### DATA PROVIDED

-- ==== Sys2Proof/Syntax.lean ====
section
/-!
DEFINITION. Sys2Proof/Syntax.lean: the instructions of the Limlux V4, one constructor for each row of the opcode
table: first the 193 forms that have an encoding (R49-R55), then the 73 occurrences of the device that have none,
"each whole and indivisible" (95_what_each_step_holds.md). Consumer fields stand last, second consumer `c1` before
first consumer `c0`, as in the word. An occurrence carries what it names: a plot, a queue, a value written.
-/
namespace Sys2Proof

/-- A consumer field of R51: target slot in bits 8-3, port in bits 2-1, wait bit W in bit 0; 0x1FF is no consumer. -/
abbrev Cons := BitVec 9

/-- The integer types of R76, whose codes are 0x0-0x7 in this order. -/
inductive IntTy where
  | i32 | n32 | i64 | n64 | i16 | n16 | i8 | n8
  deriving DecidableEq, Repr

/-- The type codes of R76 in order; `rsv` stands for the reserved code 0xF. -/
inductive Ty where
  | i32 | n32 | i64 | n64 | i16 | n16 | i8 | n8 | f32 | bf16 | e4m3 | e5m2 | i4x | b4x | be4m3 | rsv
  deriving DecidableEq, Repr

/-- The rounding modes of R86, codes 00-11 in order. -/
inductive Rm where
  | rne | rz | rup | sr
  deriving DecidableEq, Repr

/-- The conditions of R172, codes 000-111 in order. -/
inductive Cmp where
  | eq | ne | lt | le | gt | ge | un | ord
  deriving DecidableEq, Repr

/-- The save modes of a tile operand (09, SA and SB), codes 00-11 in order. -/
inductive Save where
  | keep | save | recompute | none
  deriving DecidableEq, Repr

/-- What a configuration scrub of a plot met (R429): nothing, a single-bit error it corrected, or an error it
could not correct. -/
inductive Scrub where
  | clean | corrected | uncorrectable
  deriving DecidableEq, Repr

/-- Where an uncorrectable data error was found (R158, R430): the header or the data of a fold slot of a plot, a
line of an L2 slice, a line of device memory, or a run-buffer entry or frame of a plot. -/
inductive ErrSite where
  | foldData (plot sid slot : Nat)
  | foldHeader (plot sid slot : Nat)
  | l2Line (slice key : Nat)
  | memLine (pa : Nat)
  | buffer (plot : Nat)
  | nearData (plot scell off : Nat)
  | accData (plot cell off : Nat)
  deriving DecidableEq, Repr

/-- The rings of a VI whose base a RING_BASE_WRITE names (R469). -/
inductive Ring where
  | tring | hring | fring | gering | jqbase | jcring
  deriving DecidableEq, Repr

######

▸ **WHAT YOU ARE ASKED TO DO**: Every line of the data above that includes "device" should be listed.

▸ **EXERCISE RESPONSE**:
table: first the 193 forms that have an encoding (R49-R55), then the 73 occurrences of the device that have none,
line of an L2 slice, a line of device memory, or a run-buffer entry or frame of a plot. -/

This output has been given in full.